Saturday, 9 June 2012

A day of highways

On the road at 7.00 am this morning because Gail read her watch upside down and thought it was later than it really was. So we beat all the traffic out of town.
Today was all on highways that ranged from 2 lanes each way to 4 each way. Not a lot of traffic apart from round the city of Eskisehir.  Not far out of Eskisehir we passed what looked like a nomad camp with tents similar to the nomad tents we saw in Iran last year and their flocks and dogs. Not a lot further, on the rolling tundra-like plains became heavily cultivated with what looked like wheat, beans and possibly oats. We could see tractors working the land like isolated ants in the distance but there was no evidence of houses or villages so where the people come from to till those thousands of acres is a mystery. That landscape went on until we reached the outskirts of Ankara, which we bypassed, and then it resumed again but this time with villages and small towns visible set back from the highway.

As you can see the quality of the road is very good so we were able to keep up a good speed. Most of the traffic travels well below the speed limit, probably because of the high cost of petrol at about $2.20 a litre which is a lot of money here, so we spent a lot our time in the overtaking lane. I had a ball but it was boring for Gail on the back.

A major surprise was Lake Tuz which we had noted on the map but until it came into view we hadn’t realised it is a salt lake and a bit of a tourist attraction.

We lunched at a salt-side restaurant and walked down to the lake to crunch around a bit on the salt which probably didn’t do our motorcycling boots a lot of good. There was shop there selling all sorts of salt based “health products” at inflated prices.

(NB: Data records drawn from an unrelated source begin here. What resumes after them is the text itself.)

/-- The tests of converter `k` are recorded; a converter that passes takes its new factors. -/
def State.calConv (s : State) (outcomes : List Nat) (k : Nat) : State :=
  let s := (List.range 5).foldl (fun s t => s.calTest outcomes k t) s
  if convFailed outcomes k then s.setF (F.CAL_RESULT_LASTING k) 1
  else ((s.setF (F.CAL_RESULT_LASTING k) 0).setF (F.CAL_RESULT_DEGRADED k) 0).learn k 1

/-- The outcome of group `g` at the commit point (R108). -/
def State.calGroup (s : State) (outcomes : List Nat) (g : Nat) : State :=
  let bad := (List.range 16).filter (fun p => convFailed outcomes (16 * g + p))
  if convFailed outcomes (256 + g) then
    bad.foldl (fun s p => s.degrade (16 * g + p)) ((s.unadopt g).spareFault g 0)
  else
    let s := s.setF (F.CAL_GROUP_STATE_SPARE_FAULT g) 0
    match bad with
    | [] =>
      let s := s.unadopt g
      if s.getF (F.CAL_GROUP_STATE_PHASE g) = 6 then s.setF (F.CAL_GROUP_STATE_PHASE g) 0 else s
    | p0 :: _ =>
      let old := s.getF (F.CAL_GROUP_STATE_ADOPT_POS g)
      let p := if s.bit (F.CAL_GROUP_STATE_ADOPTED g) && bad.contains old then old else p0
      let s := if s.bit (F.CAL_GROUP_STATE_ADOPTED g) && old != p then s.unadopt g else s
      let s := (s.adopt g p).setF (F.CAL_RESULT_DEGRADED (16 * g + p)) 0
      (bad.filter (· != p)).foldl (fun s p => s.degrade (16 * g + p)) s

/-- Mask of the groups with an adoption. -/
def State.adoptedMask (s : State) : Nat := maskNat' ((List.range 16).filter (fun g => s.bit (F.CAL_GROUP_STATE_ADOPTED g)))
where
  /-- The mask of a list of bit numbers. -/
  maskNat' (l : List Nat) : Nat := l.foldl (fun m i => m + 2 ^ i) 0

/-- The joint factor write of CALRUN: factors, results and group outcomes together; CAL_DONE is due. -/
def State.calCommit (s : State) (outcomes : List Nat) : State :=
  let ks := (List.range 272).filter (fun k => s.quadOn (convQuad k))
  let s := ks.foldl (fun s k => s.calConv outcomes k) s
  let s := ((List.range 16).filter (fun g => s.quadOn (g / 4))).foldl (fun s g => s.calGroup outcomes g) s
  let s := s.showCal
  let count := fun o => (ks.flatMap (fun k => (List.range 5).filter (fun t => outcomeOf outcomes k t == o))).length
  let deg := ((List.range 256).filter (fun c => s.bit (F.CAL_RESULT_DEGRADED c))).length
  { s with cal := { s.cal with
    fg := 2
    done := pw 0 ++ pw ks.length ++ pw (count 2) ++ pw (count 3) ++ pw s.adoptedMask ++ pw deg } }

/-! ### The calibration store (R112-R116) -/

def State.calHalf (s : State) (h : Nat) : CalHalf := s.flash.cals.getD h CalHalf.reset
def State.setCalHalf (s : State) (h : Nat) (x : CalHalf) : State :=
  { s with flash := { s.flash with cals := updAt (fun _ => x) s.flash.cals h } }

/-- GEN of a half. -/
def CalHalf.gen (h : CalHalf) : Nat := leAt h.hdr 4 4
/-- ADOPT byte of group `g`. -/
def CalHalf.adopt (h : CalHalf) (g : Nat) : Nat := leAt h.hdr (12 + g) 1
/-- MAGIC of a half (R112). -/
def calMagic : List Byte := [0x43#8, 0x41#8, 0x4C#8, 0x53#8]
/-- Are these 64 bytes with this MAGIC and a good CRC-32 over the first 60? The form of the structures that the flash holds
(R112, R380, R387, R389). -/
def good64 (magic b : List Byte) : Bool :=
  b.length == 64 && sub b 0 4 == magic && leAt b 60 4 == (crc32 (b.take 60)).toNat
/-- Does the header pass: MAGIC, and HCRC over bytes 0 to 59? -/
def CalHalf.ok (h : CalHalf) : Bool := good64 calMagic h.hdr

/-- A byte string with its CRC-32 behind it, little-endian. -/
def withCrc (l : List Byte) : List Byte := l ++ leBytes 4 (crc32 l).toNat

/-- The header of R112. -/
def calHeader (gen count : Nat) (adopt : List Nat) : List Byte :=
  withCrc (calMagic ++ leBytes 4 gen ++ leBytes 2 1 ++ leBytes 2 count ++ adopt.flatMap (leBytes 1) ++ zeros 32)

/-- The record of slot `i` (R113), written under generation `gen`. FACTORS, opaque to software, holds offset and gain. -/
def calRec (gen i : Nat) (f : CalFactor) : List Byte :=
  withCrc (leBytes 2 (i % 272) ++ leBytes 1 (i / 272) ++ leBytes 1 1 ++ leBytes 2 (ofSigned 16 f.tag) ++ zeros 2 ++
    leBytes 4 f.result ++ leBytes 4 gen ++ leBytes 8 (ofSigned 64 f.off) ++ leBytes 8 (ofSigned 64 f.gain) ++ zeros 220)

/-- Is the CRC of a record good? -/
def recGood (b : List Byte) : Bool := b.length == 256 && leAt b 252 4 == (crc32 (b.take 252)).toNat

/-- The factors of a record whose CRC is good, where K and MODE match its slot `i`. -/
def recFactor (i : Nat) (b : List Byte) : Option CalFactor :=
  if leAt b 0 2 = i % 272 ∧ leAt b 2 1 = i / 272 then
    some ⟨toSigned 64 (leAt b 16 8), toSigned 64 (leAt b 24 8), toSigned 16 (leAt b 4 2), leAt b 8 4, 3⟩
  else none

We diverted from the highway at Sereflikochisar and found what appears to be the only hotel in town, the Yildirum Hotel, where they wanted 175 lira a night with breakfast but we negotiated it down to 100 (about $56). Probably our best room yet but it ought to be considering last night cost us half that.
We’ve been in Turkey 3 days now and have seen only 2 other bikes over about 150cc. Our bike always attracts attention whenever we stop. A couple of times someone has pointed at the bike and asked if we are from Bulgaria. I think they are confusing the GB plate on the back with the BG plate that Bulgarian vehicles have. When people learn that we have ridden it from England they are incredulous particularly when they see our grey hair when we remove our helmets. One guy asked my age and commented either that the trip was very strange or that I am very strange, I couldn’t catch his English, but they are probably both true.